BEST MODE FOR CARRYING OUT THE INVENTION The resin composition layer used in the present invention is a heat-fluid resin composition which is a solid at room temperature and contains a thermosetting resin and / or a polymer as a main component. And a resin composition capable of forming a film,
Further, there is no particular limitation as long as the properties required for the interlayer insulating material such as heat resistance and electrical properties are satisfied by thermosetting. The thickness of the resin composition is equal to or greater than the conductor thickness of the inner circuit board to be laminated, and is equal to the conductor thickness + (10 to 12).
0) It is desirable to be in the range of um.

Examples of the resin composition include an epoxy resin, an acrylic resin, a polyimide resin, a polyamideimide resin, a polycyanate resin, a polyester resin, and a thermosetting polyphenylene ether resin. May be used in combination of two or more, or a resin composition layer having a multilayer structure may be used.
Among them, an epoxy resin composition described in Japanese Patent Application No. 9-357420 is preferable for an epoxy resin system having excellent reliability and cost as an interlayer insulating material.

The preferred physical properties of the resin composition can be shown by measuring the dynamic viscoelastic modulus and showing the relationship between the temperature and the melt viscosity. The hatched area S in FIG. It is a preferable range of the product. The dynamic viscoelasticity was measured using a model Rhesol-G3000 manufactured by UBM Corporation. The upper limit of the dynamic viscoelasticity measurement curve is 10 minutes at an average drying temperature of 100 ° C., and the lower limit of the dynamic viscoelasticity measurement curve is the physical properties of the resin composition layer treated at an average drying temperature of 100 ° C. for 5 minutes. . Experimentally sandwiched by this curve, with a melt viscosity of 100,000 Poise or less and a melting temperature of 14
The range of 0 ° C. or lower represents the physical properties of the resin composition layer preferably used for the present invention. Melt viscosity 1
Above 10,000 Poise, the resin composition layer becomes hard, and when the vacuum lamination method of the adhesive film of the present invention is performed, the adhesion between the pattern on the circuit board and the resin composition layer is poor. 140 ° C
Manufacturing at the above temperature is not preferable because the obtained laminated circuit board is easily damaged by high temperature.

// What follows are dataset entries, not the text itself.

theorem State.dropRequal_mask (s : State) {m0 : Nat} (hw : 1125899906850816 &&& m0 = 1125899906850816) :
    (State.dropRequal s).mask m0 = s.mask m0 := by
  refine mask_mono hw ?_
  unfold State.dropRequal
  repeat' first
    | with_reducible rfl
    | with_reducible refine mask_ite_eq ?_ ?_
    | with_reducible refine mask_ite_snd_eq ?_ ?_
    | (simp (disch := decide) only [setCores_mask, State.odSet_mask, mask_ite, mask_ite_snd, ite_self]; done)
    | dsimp only
    | (with_reducible refine mask_foldl _ (fun s x => ?_) _ _)
    | (with_reducible refine mask_foldl_snd _ (fun s x => ?_) _ _)
    | (with_reducible refine (mask_foldl _ (fun s x => ?_) _ _).trans ?_)
    | (split <;> try (rename_i e; have e2 := congrArg Prod.snd e; dsimp only at e2; subst e2))
    | (simp (disch := decide) only [setCores_mask, State.odSet_mask, mask_ite, mask_ite_snd, ite_self])

theorem State.fallAsleep_mask (s : State) (m : Mode) {m0 : Nat} (hw : 1446966029205666 &&& m0 = 1446966029205666) :
    (State.fallAsleep s m).mask m0 = s.mask m0 := by
  refine mask_mono hw ?_
  unfold State.fallAsleep
  repeat' first
    | with_reducible rfl
    | with_reducible refine mask_ite_eq ?_ ?_
    | with_reducible refine mask_ite_snd_eq ?_ ?_
    | (simp (disch := decide) only [setEntry_mask, setMode_mask, setPow_mask, State.deliverAll_mask, State.odSet_mask, State.raiseEast_mask, mask_ite, mask_ite_snd, ite_self]; done)
    | dsimp only
    | (with_reducible refine mask_foldl _ (fun s x => ?_) _ _)
    | (with_reducible refine mask_foldl_snd _ (fun s x => ?_) _ _)
    | (with_reducible refine (mask_foldl _ (fun s x => ?_) _ _).trans ?_)
    | (split <;> try (rename_i e; have e2 := congrArg Prod.snd e; dsimp only at e2; subst e2))
    | (simp (disch := decide) only [setEntry_mask, setMode_mask, setPow_mask, State.deliverAll_mask, State.odSet_mask, State.raiseEast_mask, mask_ite, mask_ite_snd, ite_self])

theorem State.toStandby_mask (s : State) {m0 : Nat} (hw : 1475553331527906 &&& m0 = 1475553331527906) :
    (State.toStandby s).mask m0 = s.mask m0 := by
  refine mask_mono hw ?_
  unfold State.toStandby
  repeat' first
    | with_reducible rfl
    | with_reducible refine mask_ite_eq ?_ ?_
    | with_reducible refine mask_ite_snd_eq ?_ ?_
    | (simp (disch := decide) only [setIdle_mask, setNet_mask, setPow_mask, setRyc_mask, setVideo_mask, State.condition_mask, State.fallAsleep_mask, mask_ite, mask_ite_snd, ite_self]; done)
    | dsimp only
    | (with_reducible refine mask_foldl _ (fun s x => ?_) _ _)
    | (with_reducible refine mask_foldl_snd _ (fun s x => ?_) _ _)
    | (with_reducible refine (mask_foldl _ (fun s x => ?_) _ _).trans ?_)
    | (split <;> try (rename_i e; have e2 := congrArg Prod.snd e; dsimp only at e2; subst e2))
    | (simp (disch := decide) only [setIdle_mask, setNet_mask, setPow_mask, setRyc_mask, setVideo_mask, State.condition_mask, State.fallAsleep_mask, mask_ite, mask_ite_snd, ite_self])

The dynamic viscoelasticity measurement shown in the accompanying drawings of FIG. 1 of the present application and shown in FIG. 1 was measured at a heating rate of 5 ° C./min. FIG. 2 shows dynamic viscoelasticity measurement curves measured at different heating rates for the resin composition layer obtained in Adhesive Film Production Example 1. Therefore, as for the preferable range of the physical properties of the resin composition layer, the dynamic viscoelasticity curve must be measured by adjusting the measurement conditions to chitin.

The stain preventing sheet used in the present invention may be fixed to a press plate of a vacuum laminating apparatus or may be an independent sheet. The press mechanism in the vacuum laminating apparatus may be of a type in which one press plate is movable, or a type in which one press plate is formed and both are movable. In the present invention, the hardness of the press plate is important, and it is not preferable that the press plate is too hard. Usually, a heat-resistant rubber material is used as the material. The material of the stain prevention sheet is, for example, a thickness of 0.
A PET film having a thickness of 1 to 1 mm or a heat-resistant rubber having a thickness of 1 to 2 mm is used.

The circuit board on which the resin composition layer of the adhesive film composed of the supporting base film and the resin composition layer is laminated may be patterned on one or both sides. When both sides are patterned, if two adhesive films are used in accordance with both sides of the circuit board, the resin composition of the adhesive film composed of the supporting base film and the resin composition layer on the patterned circuit board at the same time The layers can be laminated simultaneously on both sides of the circuit board.

The adhesive film used in the present invention comprises a support base film and a resin composition layer. Further, the resin composition layer is covered with a protective film for the purpose of preventing contamination during transportation and storage and maintaining quality. The support base film and the resin composition layer may be bonded to each other in a state having the same area, but usually, after the adhesive film is laminated on the circuit board, the support film is removed from the workability when removing the support film. Are designed to have a slightly larger area and are stuck together in this state.

The resin composition layer of the adhesive film used in the present invention is formed by applying a resin varnish dissolved in a predetermined organic solvent using a support base film as a support, and then drying the solvent by heating and / or blowing with hot air to obtain a solid at room temperature. The resin composition can be prepared by a known and commonly used method. In this case, almost no organic solvent remains in the produced adhesive film, and the organic solvent is removed to a degree that does not affect the working environment and safety in the operation of the subsequent laminating method.

Examples of the supporting base film constituting the adhesive film used in the present invention include polyolefins such as polyethylene and polyvinyl chloride, polyesters such as polyethylene terephthalate, polycarbonate, and metal such as release paper, copper foil and aluminum foil. Foil and the like. The thickness of the supporting base film is 10 to 15
0 μm is common. The support film may be subjected to a release treatment in addition to the mud treatment and the corona treatment. The thickness of the room temperature solid resin composition is not less than the conductor thickness of the inner layer circuit board to be laminated, and the conductor thickness + (10 to 120)
It is generally in the range of μm. The resin composition layer of the present invention comprising the resin composition at room temperature and the supporting base film is stored as it is or by further laminating a protective film on the other surface of the resin composition, winding it into a roll, and storing.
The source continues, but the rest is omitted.